状況が裂いた部屋

旅行と読書と生活

社会の歯車

 本格的に働き出して2日が経った。忙しい。半端じゃない。学生の頃時々言って「あー俺いま忙しくてさぁ」の「忙しい」とは笑えるほどレベルが違う。まず僕が研修に行っていた先週一週間分の仕事が溜まっており、訳も分からないままそれに手を付けている。手を付けているだけで全然終わらない。隣のデスクの先輩が指導役として仕事を教えてくれるので、しつこいくらいに質問する。28歳で新婚らしい。割とおしゃべりな人なので話しかけやすくてありがたい。でも僕がやる全部の業務を把握している訳ではないので、結局マニュアルや研修で使ったテキスト、前任者が残していった引継書、ファイリングされている去年の業務の書類を読みながら仕事をする。それらを積み上げたデスクでパソコンを使い書類を手書きしハンコを押すのでとても散らかっている。入力したデータもあとから見て分かるようフォルダを作って保存しておかないと面倒なことになる。余裕が無さ過ぎてタスクが5つ以上溜まると発狂しそうになるが、それを一度堪え、コーヒーを淹れ、優先順位をつけてひとつひとつ消化していくと、意外と終わったりする。とりあえず今日は6時になんとかやるべき仕事を終え、7時過ぎに帰宅、ビールを美味しく飲めたので良かった。割とスマートに帰った日だったが、風呂に入ったりご飯を食べたりすると9時半になっており趣味にかけられる時間が2時間しかない。社会人生活は思うより厳しい。誰もが経験することとはいえ、過酷な新人時代をくぐり抜けて30年も社会で働いている親や身近な人、そして世の中全ての大人たちを素直に尊敬する。
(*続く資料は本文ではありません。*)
-- ==== Sys2Proof/Laws/HostPort.lean ====
section
/-! SUPPORT. The MMIO map both ways, and what stands at every mapped offset after a host write. -/

namespace Sys2Proof.Machine

theorem frameRegAt_offset (f : FrameReg) : frameRegAt f.offset = some f := by
  cases f <;> rfl

theorem frameRegAt_eq_some {n : Nat} {f : FrameReg} (h : frameRegAt n = some f) : n = f.offset := by
  unfold frameRegAt at h
  split at h <;> simp_all <;> subst h <;> rfl

theorem FrameReg.offset_range (f : FrameReg) : 0x040 ≤ f.offset ∧ f.offset ≤ 0x068 ∧ f.offset % 4 = 0 := by
  cases f <;> decide

theorem Loc.offset_lt (loc : Loc) : loc.offset < 2 ^ 12 := by
  cases loc with
  | frame f =>
    have := f.offset_range
    simp only [Loc.offset]
    omega
  | _ => simp only [Loc.offset]; omega

theorem Loc.offset_mod (loc : Loc) : loc.offset % 4 = 0 := by
  cases loc with
  | frame f => exact f.offset_range.2.2
  | _ => simp only [Loc.offset] <;> omega

theorem locAt_offset (loc : Loc) : locAt loc.offset = some loc := by
  cases loc with
  | cmd => rfl
  | status => rfl
  | cfg => rfl
  | objlen => rfl
  | gpr r => revert r; decide
  | frame f => cases f <;> rfl
  | data k => revert k; decide
  | obj k => revert k; decide

theorem locAt_eq_some {n : Nat} {loc : Loc} (hn : n % 4 = 0) (h : locAt n = some loc) : n = loc.offset := by
  unfold locAt at h
  split at h
  · cases h; simpa [Loc.offset]
  split at h
  · cases h; simpa [Loc.offset]
  split at h
  · cases h; simpa [Loc.offset]
  split at h
  · cases h; simpa [Loc.offset]
  split at h
  · cases h
    simp only [Loc.offset, Fin.ofNat]
    omega
  split at h
  · cases hf : frameRegAt n with
    | none => simp [hf] at h
    | some f =>
      simp only [hf, Option.map_some, Option.some.injEq] at h
      subst h
      exact frameRegAt_eq_some hf
  split at h
  · cases h
    simp only [Loc.offset, Fin.ofNat]
    omega
  split at h
  · cases h
  split at h
  · cases h
    simp only [Loc.offset, Fin.ofNat]
    omega
  · cases h

/-- Admission, both ways: which accesses R45 allows and where they land (20_memory.md R41, R45). -/
theorem mappedAt_ok_iff {width : AccessWidth} {offset : BitVec 12} {loc : Loc} :
    mappedAt width offset = .ok loc ↔ width = .w32 ∧ offset.toNat = loc.offset := by
  unfold mappedAt
  split
  · next h => simp [h]
  split
  · next h =>
    simp only [reduceCtorEq, false_iff, not_and]
    intro _ heq
    exact h (heq ▸ loc.offset_mod)
  · next hw hm =>
    have hw' : width = .w32 := by simpa using hw
    have hm' : offset.toNat % 4 = 0 := by simpa using hm
    split
    · next l hl =>
      have := locAt_eq_some hm' hl
      simp only [Except.ok.injEq, hw', true_and]
      constructor
      · rintro rfl
        exact this
      · intro heq
        rw [heq, locAt_offset] at hl
        exact (Option.some.inj hl).symm
    · next hl =>
      simp only [reduceCtorEq, hw', true_and, false_iff]
      intro heq
      rw [heq, locAt_offset] at hl
      cases hl

theorem mappedAt_offset (loc : Loc) : mappedAt .w32 (BitVec.ofNat 12 loc.offset) = .ok loc := by
  rw [mappedAt_ok_iff]
  exact ⟨rfl, by rw [BitVec.toNat_ofNat, Nat.mod_eq_of_lt loc.offset_lt]⟩

theorem Loc.offset_injective {l l' : Loc} (h : l.offset = l'.offset) : l = l' := by
  have := locAt_offset l
  rw [h, locAt_offset] at this
  exact (Option.some.inj this).symm

/-- Reading one word of a buffer after writing another leaves it as it was. -/
theorem Memory.readWord_writeWord_other (m : Memory) {a b : Nat} (w : Word) (h : b + 4 ≤ a ∨ a + 4 ≤ b) :
    (m.writeWord a w).readWord b = m.readWord b :=
  Memory.readWord_congr fun c h1 h2 => m.read_writeWord_outside w (by omega)

/-- What a host write leaves at every offset of the map but CMD's, STATUS's and CFG's own (20_memory.md R46). -/
theorem State.readLoc_writeLoc (s : State) (loc other : Loc) (v : Word) (h1 : loc ≠ .status) (h2 : loc ≠ .cfg) :
    (s.writeLoc loc v).readLoc other = if other = loc then v else s.readLoc other := by
  cases loc with
  | cmd => cases other <;> simp [State.writeLoc, State.readLoc, State.reg]
  | status => exact absurd rfl h1
  | cfg => exact absurd rfl h2
  | objlen => cases other <;> simp [State.writeLoc, State.readLoc, State.reg]
  | gpr r =>
    cases other <;> simp [State.writeLoc, State.readLoc, State.reg_setReg]
  | frame f =>
    cases other with
    | frame g =>
      by_cases hg : g = f
      · subst hg
        simp [State.writeLoc, State.readLoc]
      · simp [State.writeLoc, State.readLoc, Frame.get_set_other _ _ hg, hg]
    | _ => simp [State.writeLoc, State.readLoc, State.reg]
  | data k =>
    cases other with
    | data l =>
      by_cases hl : l = k
      · subst hl
        simp [State.writeLoc, State.readLoc]
      · have : l.val ≠ k.val := fun h => hl (Fin.ext h)
        simp only [State.writeLoc, State.readLoc, Loc.data.injEq, hl, if_false]
        exact Memory.readWord_writeWord_other _ _ (by omega)
    | _ => simp [State.writeLoc, State.readLoc, State.reg]
  | obj k =>
    cases other with
    | obj l =>
      by_cases hl : l = k
      · subst hl
        simp [State.writeLoc, State.readLoc]
      · have : l.val ≠ k.val := fun h => hl (Fin.ext h)
        simp only [State.writeLoc, State.readLoc, Loc.obj.injEq, hl, if_false]
        exact Memory.readWord_writeWord_other _ _ (by omega)
    | _ => simp [State.writeLoc, State.readLoc, State.reg]

/-- A host write touches neither the accesses still to come nor the answers given nor the layout. -/
theorem State.writeLoc_port (s : State) (loc : Loc) (v : Word) :
    (s.writeLoc loc v).pending = s.pending ∧ (s.writeLoc loc v).replies = s.replies ∧
      (s.writeLoc loc v).layout = s.layout := by
  cases loc <;> exact ⟨rfl, rfl, rfl⟩

end Sys2Proof.Machine
end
  うちの部全体は5つの課で構成されており、昨日は上司に連れられて他4つの課をまわり、ひたすら挨拶をした。部長と少し会話したが良い方だと思った。挨拶に行った初対面で悪い印象になる人は少ないか。他の上司たちもひと言くらい話をするが、期待してるよー、とか頑張ってね、くらいなので顔を覚えておくくらいで精一杯だ。昨日はいきなり歓迎会だったのだけど、話が合う先輩が多くて嬉しかった。やはり県内出身の人ばかりなので地元を聞けば土地の話ができる。他にはおそらく3年後に僕も経験させられる僻地の地方勤務での話、同好会の話、趣味の話や子供の話など。20代後半くらいの割と歳の近い先輩数人に週末の個人的な飲み会に誘われたが、翌朝(今日)誘ってくれた人に挨拶したら嫁に月曜から飲み歩いてんなよ、って凄い怒られて…としょんぼりしながら言われ、流れることになってしまった。家庭を持つと大変だ。その人はなんと大学のサークルの先輩だった。昔のメインアンプはマーシャルではなくツインリバーブだったらしい。いまでもひっそりとあるVOXはその頃買ったものだそうだ。

  課長へ挨拶しにくる来客はとても多いが、たまに係長らしいおっさんにくっ付いて、あからさまに新採用の人も名刺を渡しているのが見受けられる。動きのぎこちなさとガチガチ具合ですぐわかる。僕のデスクは出入り口に割と近いので、その人が出るとき目が合ったので会釈したら、すごい礼儀正しく頭を下げられた。そりゃそうか。お互い頑張りましょう、と思った。